WORK REQUEST:
Print exactly the lines below between the line holding "theorem mem_appendMove_mail (s" and the line holding "exact mem_requestPass_mail (s", inclusive, and nothing more.
*** Opening DATA EXCERPTS ***
-- ==== Sys2Proof/Certificates/Slice0/Obligations.lean ====
section
/-! DEFINITION. The statements for the provers.

A report, an order or an event that one block sends another stands in `State.mail` until it is taken: that it stands
there, in the order sent, is the model's choice (notes/assumptions/1.md); what is sent, and when, is the spec's. -/

open Sys2Proof Sys2Proof.Machine

/-! ### Steps, reset and start-up -/

/-- A step takes the command at the front of the queue and runs it with the queue's rest. -/
def Obligations.StepTakesTheFrontCommand : Prop :=
  ∀ (s : State) (c : Instr) (rest : List Instr), s.pending = c :: rest →
    step s = exec c { s with pending := rest }

/-- With no command waiting, a step takes the oldest report in flight; with none in flight either, and RESET_N high, a
millisecond passes: the hall clock and the running gap timers advance by one, and the expiries of the timers that have
run out by then are sent: lock, repowering, enable, escalation (with a tier in motion) and gap timers. The model's choice: notes/assumptions/2.md; the count of milliseconds is R177's. -/
def Obligations.AnIdleStepDeliversOrCounts : Prop :=
  (∀ (s : State) (m : Instr) (rest : List Instr), s.pending = [] → s.mail = m :: rest → step s = exec m s) ∧
  (∀ s : State, s.pending = [] → s.mail = [] → s.held = false →
    ∃ t, step s = .next t ∧ t.clock = s.clock + 1 ∧
      (∀ p, (t.port p).rx.gap = (s.port p).rx.gap.map (· + 1)) ∧
      (∀ u, Instr.lockTimerExpiry u ∈ t.mail ↔ dueTimer (s.seq u).lockTimer t.clock = true) ∧
      (Instr.repoweringTimeout ∈ t.mail ↔ dueTimer s.man.repower t.clock = true) ∧
      (Instr.enableExpiry ∈ t.mail ↔ ∃ tm, s.auth.timer = .watching tm ∧ tm.due t.clock = true) ∧
      (Instr.escalationExpiry ∈ t.mail ↔
        ∃ tm u, s.auth.timer = .lapsed (some tm) ∧ tm.due t.clock = true ∧ s.auth.moving.get u = true) ∧
      (∀ p, Instr.gapTimerExpiry p ∈ t.mail ↔ ∃ g, (t.port p).rx.gap = some g ∧ 20 ≤ g) ∧
      t = { s with clock := t.clock, ports := t.ports, mail := t.mail })

/-- The values that the spec gives the part for power-on and RESET_N, with ESTOP inactive (R1, R22, R26, R36, R40, R63 to R65, R88, R112,
R124, R137, R139, R150, R167, R171, R174, R177, R180, R191 to R194). -/
def Obligations.ResetLeavesTheStatedValues : Prop :=
  State.reset.auth = ⟨.setup, none, .quiet, .fill false⟩ ∧
  State.reset.man.state = .tripped ∧ State.reset.man.contactor = false ∧ State.reset.man.further = 0 ∧
  State.reset.man.record = some ⟨.powerOn, none, none, none, none, none, 0⟩ ∧
  State.reset.man.repower = none ∧ State.reset.man.seen = kindSet .powerOn ∧
  State.reset.tables.hall = ⟨100, 4, 50, 500, 10000⟩ ∧
  (∀ t, State.reset.tier t = ⟨false, -18000, 18000, 2000, 100, 20000, [], 0, none⟩) ∧
  (∀ a, State.reset.axisRec a = ⟨256, 16, 32, 0, 16, 100, 256, 10, 300, 200, 200, 0⟩) ∧
  (∀ t b, State.reset.bandCells t b = 0) ∧ (∀ t n, State.reset.stationAngle t n = none) ∧
  State.reset.adm = ⟨[], [], 0⟩ ∧ State.reset.arb.owed = [] ∧ State.reset.arb.armed = false ∧
  State.reset.arb.passRequested = false ∧
  (∀ t, (State.reset.holding t).owns = 0 ∧ (State.reset.holding t).band = none ∧ (State.reset.holding t).demand = 0) ∧
  (∀ t, (State.reset.seq t).slot = none ∧ (State.reset.seq t).jog = none ∧ (State.reset.seq t).lockCmd = .engage ∧
    (State.reset.seq t).lockTimer = none ∧ (State.reset.seq t).station = none ∧ (State.reset.seq t).inhibit = none) ∧
  (∀ a, (State.reset.axis a).valid = false ∧ (State.reset.axis a).count = none ∧ (State.reset.axis a).phase = .idle ∧
    (State.reset.axis a).released = false ∧ (State.reset.axis a).speed = 0) ∧
  (∀ t, (State.reset.pair t).phase = .idle ∧ (State.reset.pair t).skew = none ∧ (State.reset.pair t).stowed = true) ∧
  (∀ t, (State.reset.loadOf t).cells = [] ∧ (State.reset.loadOf t).tare = 0 ∧ (State.reset.loadOf t).valid = false) ∧
  (∀ p, State.reset.plans.store.get p = []) ∧ State.reset.plans.state = .idle ∧ State.reset.latched = 0 ∧
  (∀ p, (State.reset.port p).rx = ⟨.hunt, [], none⟩ ∧ (State.reset.port p).input = [] ∧
    (State.reset.port p).reply = none ∧ (State.reset.port p).notices = [] ∧ (State.reset.port p).enabled = 0 ∧
    (State.reset.port p).attn = false) ∧
  State.reset.clock = 0
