/-- The start condition of a step that the plan has (R141). -/
theorem conditionMet_iff {p : Plans} {k : Nat} {x : PlanStep} (hx : p.contents[k - 1]? = some x) (hk : 1 ≤ k)
    (hlen : k ≤ p.steps.length) : p.conditionMet k = true ↔ CondMet x p.steps k := by
  unfold Plans.conditionMet CondMet
  obtain rfl | hk' := Nat.eq_or_lt_of_le hk
  · simp
  have hprev : k - 1 - 1 < p.steps.length := by omega
  have hone : ¬ k ≤ 1 := by omega
  have hne : k ≠ 1 := by omega
  have htwo : k - 2 = k - 1 - 1 := by omega
  have hall : (p.steps.take (k - 1)).all StepRun.isDone = true ↔
      ∀ j < k - 1, (p.steps[j]?).map (·.status) = some .done := by
    rw [List.all_eq_true]
    refine ⟨fun h j hj => ?_, fun h y hy => ?_⟩
    · have hj' : j < p.steps.length := by omega
      rw [List.getElem?_eq_getElem hj']
      have := h p.steps[j] (List.mem_take_iff_getElem.2 ⟨j, by omega, rfl⟩)
      exact congrArg some (by simpa [StepRun.isDone] using this)
    · obtain ⟨j, hj, rfl⟩ := List.mem_take_iff_getElem.1 hy
      have := h j (by omega)
      rw [List.getElem?_eq_getElem (by omega)] at this
      simpa [StepRun.isDone] using this
  rw [if_neg hone, hx, htwo]
  simp only [status_eq, Option.map_some, List.getElem?_eq_getElem hprev, hne, false_or]
  cases x.cond with
  | barrier => exact hall
  | sequential => simp
  | parallel => cases (p.steps[k - 1 - 1]).status <;> simp [StepStatus.isSubmitted]

/-! ### One submission -/

/-- The record that a step's move has. -/
def State.stepRecord (s : State) (p : PlanNo) (k : Nat) (x : PlanStep) : MoveRec :=
  ⟨s.freshNumber, 0, x.tier, stepGoal s x, x.cls, .plan p k, s.clock, 0, none⟩

/-- A step submitted: its record at the tail of the pending list, its mark, and the next step. -/
def State.stepMarked (s : State) (p : PlanNo) (k : Nat) (x : PlanStep) : State :=
  ((s.appendMove (s.stepRecord p k x)).modStep k fun _ =>
    ⟨.submitted s.freshNumber, decide (stepGoal s x ≠ x.goal)⟩).modPlans fun c => { c with next := c.stepAfter k }

/-- A step submitted, with the PLAN event of a clamped target. -/
def State.stepGone (s : State) (p : PlanNo) (k : Nat) (x : PlanStep) : State :=
  (s.stepMarked p k x).when (decide (stepGoal s x ≠ x.goal)) fun s' => s'.raisePlan (.adjusted k (goalValue (stepGoal s x)))

theorem newRecord_step (s : State) (p : PlanNo) (k : Nat) (x : PlanStep) :
    s.newRecord x.tier x.goal x.cls 0 (.plan p k) = s.stepRecord p k x := by
  unfold State.newRecord State.stepRecord
  rw [storedGoal_eq_stepGoal]

/-- What one submission leaves. -/
structure Gone (s t : State) (p : PlanNo) (k : Nat) (x : PlanStep) : Prop where
  plans : t.plans = { s.plans with
    next := s.plans.stepAfter k
    steps := s.plans.steps.modify (k - 1) fun _ =>
      ⟨.submitted s.freshNumber, decide (stepGoal s x ≠ x.goal)⟩ }
  adm : t.adm = { s.adm with waiting := s.adm.waiting ++ [s.stepRecord p k x], lastNumber := s.freshNumber }
  frame : t = { s with
    plans := t.plans, adm := t.adm, arb := { s.arb with armed := true, passRequested := true }, mail := t.mail }
  kept : ∀ c ∈ s.mail, c ∈ t.mail
  adjusted : ∀ h, stepGoal s x = .tilt h → stepGoal s x ≠ x.goal →
    Instr.latchEvent (.plan p s.plans.state (.adjusted k h)) ∈ t.mail

theorem mem_appendMove_mail (s : State) (m : MoveRec) : ∀ c ∈ s.mail, c ∈ (s.appendMove m).mail := by
  intro c hc
  unfold State.appendMove State.listChanged
  exact mem_requestPass_mail (s := (s.modAdm _).modArb _) hc

theorem stepMarked_frame (s : State) (p : PlanNo) (k : Nat) (x : PlanStep) :
    s.stepMarked p k x = { s with
      plans := { s.plans with
        next := s.plans.stepAfter k
        steps := s.plans.steps.modify (k - 1) fun _ =>
          ⟨.submitted s.freshNumber, decide (stepGoal s x ≠ x.goal)⟩ }
      adm := { s.adm with waiting := s.adm.waiting ++ [s.stepRecord p k x], lastNumber := s.freshNumber }
      arb := { s.arb with armed := true, passRequested := true }, mail := (s.stepMarked p k x).mail } := by
  unfold State.stepMarked
  rw [appendMove_eq]
  rfl

theorem stepGone_gone {s : State} {p : PlanNo} (hp : s.plans.plan = some p) (k : Nat) (x : PlanStep) :
    Gone s (s.stepGone p k x) p k x := by
  have hmark := stepMarked_frame s p k x
  have hkept : ∀ c ∈ s.mail, c ∈ (s.stepMarked p k x).mail := mem_appendMove_mail s (s.stepRecord p k x)
  unfold State.stepGone
  generalize s.stepMarked p k x = y at hmark hkept
  unfold State.when
  split
  · obtain ⟨hframe, hmail, hevent⟩ := raisePlan_frame y (.adjusted k (goalValue (stepGoal s x)))
    dsimp only
    generalize y.raisePlan (.adjusted k (goalValue (stepGoal s x))) = t at hframe hmail hevent
    have hplans : t.plans = y.plans := by rw [hframe]
    have hadm : t.adm = y.adm := by rw [hframe]
    exact {
      plans := by rw [hplans, hmark]
      adm := by rw [hadm, hmark]
      frame := by rw [hframe, hmark]
      kept := fun c hc => hmail c (hkept c hc)
      adjusted := fun h hg _ => by
        have hrun : y.plans.state = s.plans.state := by rw [hmark]
        rw [hg, hrun] at hevent
        exact hevent p (by rw [hmark]; exact hp) }
  · next hadj =>
    exact {
      plans := by rw [hmark]
      adm := by rw [hmark]
      frame := by rw [hmark]
      kept := hkept
      adjusted := fun h _ hne => absurd (decide_eq_true hne) hadj }

/-! ### Admission's answer to a step -/

theorem StepSound.named {s : State} {x : PlanStep} (h : StepSound s x) : StepNamed s x := ⟨h.1, h.2.2⟩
*** Closing DATA EXCERPTS ***
EXERCISE RESULT:
theorem mem_appendMove_mail (s : State) (m : MoveRec) : ∀ c ∈ s.mail, c ∈ (s.appendMove m).mail := by
  intro c hc
  unfold State.appendMove State.listChanged
  exact mem_requestPass_mail (s := (s.modAdm _).modArb _) hc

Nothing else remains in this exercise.